Custom Histogram Normalization in matplotlib


I am trying to make a normalized histogram in matplotlib, however I want it normalized such that the total area will be 1000. Is there a way to do this?

I know to get it normalized to 1, you just have to include density=True,stacked=True in the argument of plt.hist(). An equivalent solution would be to do this and multiply the height of each column by 1000, if that would be more doable than changing what the histogram is normalized to.

Thank you very much in advance!


Solution

  • The following approach uses np.histogram to calculate the counts for each histogram bin. Using 1000 / total_count / bin_width as normalization factor, the total area will be 1000. On the contrary, to get the sum of all bar heights to be 1000, a factor of 1000 / total_count would be needed. plt.bar is used to display the end result.

    The example code calculates the same combined histogram with density=True, to compare it with the new histogram summing to 1000.

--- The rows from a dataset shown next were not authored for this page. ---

-- ==== Sys2Proof/Word.lean ====
section
/-! DEFINITION. The word types of the VescUart protocol engine (00_scope.md R12, R15, R16). -/

namespace Sys2Proof

/-- A byte: eight bits, bit 0 least significant (R12, R15). -/
abbrev Byte := BitVec 8

/-- A 32-bit value: an immediate, a wire integer, a mask, a scale or a snapshot register (R12). -/
abbrev Word32 := BitVec 32

/-- A clock value in milliseconds, `W` = 32 bits wide (R10). -/
abbrev Time := BitVec 32

/-- A host operation word (30_encoding.md R111). -/
abbrev OpWord := BitVec 64

end Sys2Proof
end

    import matplotlib.pyplot as plt
    import numpy as np
    
    data = [np.random.randn(100) * 5 + 10, np.random.randn(300) * 4 + 14, np.random.randn(100) * 3 + 17]
    fig, (ax1, ax2) = plt.subplots(ncols=2, figsize=(12, 4))
    
    ax1.hist(data, stacked=True, density=True)
    ax1.set_title('Histogram with density=True')
    
    xmin = min([min(d) for d in data])
    xmax = max([max(d) for d in data])
    bins = np.linspace(xmin, xmax, 11)
    bin_width = bins[1] - bins[0]
    
    counts = [np.histogram(d, bins=bins)[0] for d in data]
    total_count = sum([sum(c) for c in counts])
    # factor = 1000 / total_count # to sum to 1000
    factor = 1000 / total_count / bin_width # for an area of 1000
    thousands = [c * factor for c in counts]
    
    bottom = 0
    for t in thousands:
        ax2.bar(bins[:-1], t, bottom=bottom, width=bin_width, align='edge')
        bottom += t
    ax2.set_title('Histogram with total area of 1000')
    
    plt.show()
    

    stacked histogram summing to 1000